Рис. 4.FCP-1 определяет изменения в лабильном уровне Cu (I), но не в общем уровне меди в живых клетках при окислительно-восстановительном стрессе. Изображения конфокальной флуоресцентной микроскопии клеток HeLa, предварительно обработанных контрольным растворителем ( A ), CuCl 2 (200 или 300 мкМ) или BCS (100 мкМ) в полной среде в течение 18 ч или контрольным растворителем ( B ), аскорбатом (1 мМ) или BSO (1 мМ) в полной среде в течение 4 часов.Затем клетки промывали PBS, инкубировали с FCP-1 (5 мкМ) в DPBS в течение 45 мин и отображали с λ ex = 458 нм. Гистограммы показывают среднюю ратиометрическую эмиссию FCP-1 клеток, F зеленый / F оранжевый , определенную из экспериментов, проведенных в трех повторностях. ( C ) Общие клеточные уровни 63 Cu определяли с помощью экспериментов ICP-MS (с нормализацией различных количеств клеток по общему клеточному уровню 31 P).Планки погрешностей обозначают SD ( n = 3). * P <0,05, ** P <0,01, *** P <0,001 и **** P <0,0001 и не показывают изменений ни при обработке аскорбатом, ни при обработке BSO.

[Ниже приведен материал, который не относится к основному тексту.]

-- ==== Sys2Proof/Syntax.lean ====
section
/-! DEFINITION. The commands of the block and the types of their operands. -/
namespace Sys2Proof

/-- The masters of the register space: PCIe, SPI-A, SPI-B, I2C and the field firmware (R105). -/
inductive Master where
  | m0 | m1 | m2 | m3 | m4
  deriving DecidableEq, Repr

/-- The number of a master. -/
def Master.num : Master → Nat
  | .m0 => 0 | .m1 => 1 | .m2 => 2 | .m3 => 3 | .m4 => 4

/-- What a channel detector of the clock fabric measures beyond its threshold (R68). -/
inductive HsKind where
  | ratio | volt | temp
  deriving DecidableEq, Repr

/-- What one background calibration window finds on one channel (R147): the corrections it works towards, the image
level it leaves, and whether the input power was below −40 dBFS. -/
structure CalObs where
  offset : Int
  gain : Int
  skew : Int
  image : BitVec 8
  low : Bool
  deriving DecidableEq, Repr

/-- What a JTAG instruction asks for (R386). -/
inductive JtagAct where
  | halt (core : Fin 4) | resume (core : Fin 4) | step (core : Fin 4) | access (core : Fin 4) | boundaryScan (on : Bool)
  /-- Memory of the application cores by byte address: a word read or written. -/
  | memRead (a : Fin 3145728) | memWrite (a : Fin 3145728) (v : Word)
  /-- INTEST, internal scan, the instructions that are always available, and the nonce in SEC_CHAL. -/
  | intest (on : Bool) | scan (on : Bool) | bypass | idcode | sample | secChal (ftm : Bool)
  deriving DecidableEq, Repr

/-- One bin's spectra of an analysis frame, in 10^−15 of full scale: powers of reference, receive and residual, and the cross-spectra of
receive and residual with the reference, real and imaginary part (R220). -/
structure BinEst where
  bin : Fin 512
  ref : Nat
  rx : Nat
  res : Nat
  xrx : Int × Int
  xres : Int × Int
  deriving DecidableEq, Repr

/-- The measurements of a loop at a period start, in Q3.28, none where a measurement is not valid (R236, R237). -/
structure LoopObs where
  loop : Fin 544
  y0 : Option Int
  y1 : Option Int
  deriving DecidableEq, Repr
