-- ==== Sys2Proof/Machine/Regs.lean ====
section
/-! DEFINITION. The register map: every field of every register of every page, with its place, width, access code, reset
value and listed values. Names are the manual's, PAGE.REGISTER.FIELD; an argument is the index of the page or register
(k, n: page instance; j: register index; s: slot; p: page or pattern; l: loop; c: event code).
Registers that are seen through a window of another register (loops, patterns, slot summaries, sources, routes, rate
limits) have a storage address of their own for each object, above the register space. -/
namespace Sys2Proof.Machine

/-- The access codes of R7. -/
inductive Acc where
  | ro | rw | w1c | w1s | wo | rwl | rc
  deriving DecidableEq, Repr

/-- One field: byte address of its register, lowest bit, width, reset value, access code and listed values as closed
intervals (the empty list lists every value, R6). -/
structure Fld where
  addr : Nat
  lo : Nat
  w : Nat
  rst : Nat
  acc : Acc
  ok : List (Nat × Nat)

/-- The key under which a field is stored. -/
def Fld.key (f : Fld) : Nat := 32 * f.addr + f.lo

/-- A field that a write may change. -/
def Fld.writable (f : Fld) : Bool := f.acc == .rw || f.acc == .wo || f.acc == .rwl

/-- A value that the field's description lists (R6). -/
def Fld.legal (f : Fld) (v : Nat) : Bool := f.ok.isEmpty || f.ok.any fun r => r.1 ≤ v && v ≤ r.2

/-- A row of a page: first offset, number of registers, stride, and the fields of the register with an index. -/
structure RegRow where
  off : Nat
  n : Nat
  stride : Nat
  flds : Nat → List Fld

/-- The registers of a row hold an offset: the index, if any. -/
def RegRow.idx (r : RegRow) (o : Nat) : Option Nat :=
  if r.off ≤ o ∧ (o - r.off) % r.stride = 0 ∧ (o - r.off) / r.stride < r.n then some ((o - r.off) / r.stride) else none

/-- One entry of an observation dwell plan. -/
structure ObsEnt where
  valid : Bool
  zone : Nat
  cpl : Nat
  dwell : Nat
  deriving DecidableEq, Repr

/-- The default dwell plan of a chiplet: entry `j % 8` of receiver `j / 8`; the entries that are not valid name zone 1 and coupler 0 (R153).
(DESIGN CHOICE: log 38) -/
def obsDefault (_n j : Nat) : ObsEnt :=
  if j % 8 < 4 then ⟨true, j % 2, 2 * (j / 8) + j % 8 / 2, 25⟩ else ⟨false, 0, 0, 25⟩

/-- The island of a thermal sensor (R325). -/
def sensorIsland (i : Nat) : Nat :=
  if i < 16 then 19 + i
  else if i < 20 then 7 + (i - 16)
  else if i < 28 then 11 + (i - 20)
  else if i < 30 then 45
  else if i < 36 then i - 29
  else if i < 38 then 43 + (i - 36)
  else if i < 40 then 46 + (i - 38)
  else 35 + (i - 40) / 4

/-- The stored tamper levels of a part that has never had a key package: ERASE for MESH and KEY_INT, LOCK for GLITCH, TEMP_AON and DEBUG, LOG for CLOCK
(R377, R378). (DESIGN CHOICE: log 4) -/
def alarmLvlFactory : Nat := 0xE9B

/-- The delegation mask of a part as shipped, word `d` (R127): PWR, CLK, EVT, THM, MON, SYN, CNV0 to CNV7, LNK, APC,
YCL0 to YCL15. -/
def delegFactory (d : Nat) : Nat :=
  if d = 0 then 0x00FF264C else if d = 1 then 0xFFFF4800 else 0

/-- The code of a source record (R417). -/
def sourceCode (p b : Nat) : Nat := 0x1000 + 32 * p + b

/-- The event codes that are assigned (R417). -/
def codeListed (c : Nat) : Bool :=
  (1 ≤ c && c ≤ 3) || (0x1000 ≤ c && c < 0x2000 && (srcOf (c - 0x1000)).impl)

/-- The sources whose records are privileged by their page or name (R411). -/
def privSource (p b : Nat) : Bool :=
  p == 0x02 || p == 0x23 || (p == 0x00 && b == IDN.src.RF_STOP_CHG) || (p == 0x0E && b == TDD.src.SYNC_LOST)
    || (p == 0x2A && b == PWT.src.TXEN_REFUSED)

/-- A code that is privileged by default: at the source's default class (R416). -/
def codePriv (c : Nat) : Bool :=
  c == 1 || c == 3 || (0x1000 ≤ c && (privSource ((c - 0x1000) / 32) (c % 32) || 2 ≤ (srcOf (c - 0x1000)).cls))

/-- Depth and refill time of a code's token bucket at chip reset (R416). -/
def rlDefault (c : Nat) : Nat × Nat :=
  if codeListed c then (if codePriv c then (32, 10) else (8, 100)) else (0, 0)

/-- The address of a slot's block (R155). -/
def slotBase (s : Nat) : Nat := 0x40000 + 0x1000 * (s / 8) + 0x100 + 0x40 * (s % 8)
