/-- The IEEE 1588 time and the frame queues (R182, R183). -/
structure Lnk where
  /-- I03 runs; the time at instant `at_`, in 1/(3,072 × 10^12) ns. -/
  on : Bool := false
  num : Int := 0
  at_ : Nat := 0
  beatAt : Nat := 0
  rxq : List RxFrame := []
  rxPos : Nat := 0
  /-- The time at the last rising edge of PPS_IN, until it is published: seconds and nanoseconds. -/
  pps : Nat × Nat := (0, 0)
  /-- Bytes in the transmit buffer. -/
  tx : List Nat := []
  /-- Lane and length that a GO took for the frame being sent (R183). -/
  txGo : Nat × Nat := (0, 0)
  /-- Bytes of the last queue frame that each lane sent, its FCS among them (R183). -/
  txSent : Tab (List Nat) := []
  /-- Bytes of the last export frame that each lane sent (R179). -/
  sent : Tab (List Nat) := []
  deriving DecidableEq, Repr

/-- A slot's export (R177, R178): the EXPORT word in force, the one that waits for a boundary since an instant, frame count
and a gap before the next frame; and the number of the working-rate sample that the frame being filled begins with. -/
structure Exp where
  live : Nat := 0
  first : Nat := 0
  changeAt : Option Nat := none
  seq : Nat := 0
  gap : Bool := false
  /-- A sample of the frame being filled was marked invalid (R179). -/
  bad : Bool := false
  deriving DecidableEq, Repr

/-- A converter chiplet beyond its registers (R133, R141, R147, R148, R154). -/
structure Cnv where
  /-- Fields were loaded since the last chip reset (R154). -/
  loaded : Bool := false
  /-- DSA in force, by local channel (R133). -/
  dsa : Tab Nat := []
  /-- Instant of the accepted change or of the present step; an automatic retry runs (R141, R144). -/
  at_ : Nat := 0
  retry : Bool := false
  /-- A change completed and its slots wait for the resume boundary (R141). -/
  resume : Bool := false
  /-- Windows in a row at or below −80 dBc, and the sensor reading at the last correction, by local channel (R147, R148). -/
  conv : Tab Nat := []
  ref : Tab (Option Int) := []
  /-- Instant of the accepted plan commit, and starts of the present dwells, by receiver (R150, R151). -/
  planAt : Nat := 0
  dwellAt : Tab Nat := []
  deriving DecidableEq, Repr

/-- The thermal supervisor beyond its registers (R325 to R333). -/
structure Thm where
  /-- End of the grace time, plus 1, while it runs; instants at which enforcement began and E last changed; and since when the
  hottest reading has stayed at or below 97 °C (R329, R330). -/
  graceAt : Nat := 0
  enfAt : Nat := 0
  eAt : Nat := 0
  coolAt : Option Nat := none
  /-- Per failed sensor whose failure still holds E: E at the failure, and since when its substitute has stayed at or below 97 °C
  (R332). -/
  holds : Tab (Option (Nat × Option Nat)) := []
  /-- Per sensor: the last valid reading; the instants of its conversions since its code last changed, and its readings as they changed,
  each newest first (R326). -/
  last : Tab (Option Int) := []
  same : Tab (List Nat) := []
  moves : Tab (List (Nat × Int)) := []
  /-- Instant of the last measurement of the HS_TEMP detector (R68). -/
  hsAt : Nat := 0
  /-- Instant of each sensor's last conversion (R326). -/
  convAt : Tab Nat := []
  deriving DecidableEq, Repr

Имея эти результаты в руках, мы затем попытались использовать FCP-1 для изучения потенциальных связей между поддержанием лабильных пулов Cu (I) и эндогенными центральными окислительно-восстановительными медиаторами в клетке. В этом контексте глутатион (GSH) является повсеместно встречающимся в природе антиоксидантом и ключевой небольшой молекулой для поддержания правильного окислительно-восстановительного статуса клетки (71).На стадии, определяющей скорость биосинтеза GSH, участвует глутамат-цистеинлигаза (GCL), которая может ингибироваться бутионин сульфоксимином (BSO) (72). Интересно, что мы наблюдали, что соотношение FCP-1 F зеленый / F оранжевый было выше в обработанных BSO клетках HeLa по сравнению с контрольными клетками (рис. 4 B ), что указывает на увеличение лабильных клеток. Уровни Cu (I) при блокировании синтеза GSH. Более того, общие уровни внутриклеточной меди существенно не различались между клетками, предварительно обработанными BSO, и контрольными клетками, как показывает ICP-MS (рис.4 C ), показывая, что динамические изменения связаны с лабильным пулом Cu (I), а не с общим увеличением или уменьшением общего пула меди. В целом, мы предостерегаем от чрезмерной интерпретации этих данных как подтверждающих простую и прямую модель комплексообразования Cu (I) -глутатион, поскольку, хотя было обнаружено, что водные растворы FCP-1 и Cu (I) показывают более высокие значения F 526 / F 576 соотношения при более низких концентрациях GSH in vitro ( SI Приложение , рис. S19), переменные значения констант диссоциации и стехиометрия медь-лиганд, полученные в различных буферных условиях, предполагают более сложное взаимодействие между металлами и путями окислительно-восстановительного гомеостаза (7 , 22, 73).Действительно, GSH является не только восстанавливающим агентом, но также сообщалось о взаимодействии с металло-шаперонами, такими как ATOX1, или белками, буферизующими / поглощающими металлы, такими как металлотионеин, с образованием комплексов, которые могут прочно связывать медь (73–76). Следовательно, наблюдаемое повышение уровня лабильного Cu (I) в результате дефицита GSH может действовать через более сложные, косвенные механизмы, область, которая требует дальнейшего изучения.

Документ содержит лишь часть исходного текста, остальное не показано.